Закончив письмо, он франкировал его: «А. Хоуп: свободно от оплаты», и позвонил, вызвав горничную — миниатюрную юную черноволосую кокетку с круглыми глазами и вкрадчивыми манерами. Да, уж она-то понимает, что такое важное письмо необходимо отправить немедленно, рано поутру, и это все, сэр? Да. Сам он, игривым тоном сказал он ей, и его жена завтра встанут поздно после такого долгого и тяжелого путешествия. На что она, как и следовало ожидать, заговорщицки захихикала. Он дал ей шесть пенсов.

Он слышал шаги Мэри в соседней комнате, однако письмо взвинтило ему нервы. Хоуп нисколько не лгал себе: он получил то, что хотел, и он жизни не пожалеет, чтобы удержать свое счастье. Он и Ньютону написал истинную правду — еще до вчерашнего дня он и думать не смел, что способен на подобное. А теперь он обязан сказать правду и Мэри.

В их спальне горели свечи. Она стояла у постели, обнаженная, с волосами, рассыпавшимися по спине до самых бедер, словно Венера Боттичелли.

Джордж Вуд рассчитывал задержаться в Баттермире на пару или тройку дней. Однако событие, свидетелем и даже участником которого он стал, представлялось ему столь важным, а роль глашатая настолько значимой, что, забыв о рыбалке, он без малейших колебаний оседлал лошадь на следующее после свадьбы утро (как назло, очень подходящее для ловли форели), щедро заплатил хозяйке за постой и к полудню вернулся в Кесвик, неся с собой потрясающую новость.

К середине дня все подробности — зачастую весьма преувеличенные — стали известны всему городку, и Вуд без устали пересказывал их каждому, кто под каким-либо предлогом заглядывал к нему в гостиницу «Голова королевы». Женщин интересовали наряды, блюда свадебного обеда и свадебное путешествие; мужчины расспрашивали, как выглядел жених, и по какой такой причине он так поступил, и присутствовали ли на свадьбе его старший брат или кто-нибудь из его ближайших родственников или близких друзей.
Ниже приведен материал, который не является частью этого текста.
/-- A lane (or the obeyed lane of a pair) at a boundary: live, zero with MAPOK = 0, or held (R244, R245). -/
def laneDeliver (l : Nat) (frame : Option RxFrame) (s : State) : State :=
  let q := lane s l
  let was := getF s (fTL_STS_HOLD l)
  if getF s (fTL_STS_MAPOK l) = 0 ∧ laneState s l = lUP ∧ !inStandby s then
    deliverLane l { q with anchor := [], fade := steady fpZero, cross := steady fpOne } (some { batch := 0, claim := 0, payload := [] }) s
      |> fun t => setLane l { lane t l with fade := q.fade } (setF (fTL_STS_HOLD l) 0 t)
  else
    match frame with
    | some f =>
      let q1 :=
        if was = 1 ∧ !firstDue q then
          if q.held < 72 then { q with anchor := anchorNow s l, cross := { start := fpZero, target := fpOne, len := 16, pos := 0 } }
          else { q with fade := { start := fpZero, target := fpOne, len := 16, pos := 0 } }
        else q
      deliverLane l q1 (some f) (setF (fTL_STS_HOLD l) 0 s)
    | none =>
      if q.current = [] ∧ was = 0 ∧ !q.offsSet then s
      else deliverLane l (if was = 0 then { q with anchor := anchorNow s l, held := 0 } else q) none (setF (fTL_STS_HOLD l) 1 s)

/-- The pair of lanes 2k and 2k + 1 chooses by claim and delivers (R250). -/
def pairDeliver (k : Nat) (b : Word) (s : State) : State :=
  let ob := 2 * k + (if (getF s fTRUNK_STAT_CLAIMSEL).testBit k then 1 else 0)
  let ot := partner ob
  let own := getF s (fTL_CLAIM_LAST ob)
  match dueFrame s ob b, dueFrame s ot b with
  | some f, some g =>
    if claimHigher g.claim f.claim then swap k ob ot (some g) s else laneDeliver ob (some f) s
  | none, some g => if claimHigher g.claim own then swap k ob ot (some g) s else laneDeliver ob none s
  | some f, none => laneDeliver ob (some f) s
  | none, none => laneDeliver ob none s
where
  /-- The obeyed lane changes; the pair's ramps and held words go with it. -/
  swap (k ob ot : Nat) (f : Option RxFrame) (s : State) : State :=
    let q := lane s ob
    let t := setLane ot { lane s ot with current := q.current, anchor := q.anchor, held := q.held, fade := q.fade, cross := q.cross } s
    let u := setF (fTL_STS_HOLD ot) (getF s (fTL_STS_HOLD ob)) (setF (fTL_STS_HOLD ob) 0 t)
    laneDeliver ot f (send 9 ot 3 3 0 (setMaskBit fTRUNK_STAT_CLAIMSEL k (ot % 2 == 1) u))

/-- Every trunk input at the boundary that begins batch `b`. -/
def trunkDeliver (b : Word) (s : State) : State :=
  let t := foldState (fun k u =>
    if paired u (2 * k) then pairDeliver k b u
    else laneDeliver (2 * k + 1) (dueFrame u (2 * k + 1) b) (laneDeliver (2 * k) (dueFrame u (2 * k) b) u)) [0, 1, 2, 3] s
  foldState (fun l u => dropDue l b (countMissing b l u)) (List.range 8) t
Некоторые женщины буквально изводили несчастного Вуда, ведь он не в состоянии был припомнить цвет дамской шляпки или то, каким образом были уложены знаменитые волосы Мэри; мужчины же недвусмысленно давали понять, что вернутся чуть позже и уж тогда, за выпивкой, постараются как следует до всего докопаться.

Полковнику Муру выпала обязанность сообщить новость жене и Амариллис. Он хорошо знал, какой удар нанесет им, ведь еще вчера вечером из Манчестера прибыл портной и обе женщины намеревались весь день провести в заточении, колдуя над булавками и выкройками.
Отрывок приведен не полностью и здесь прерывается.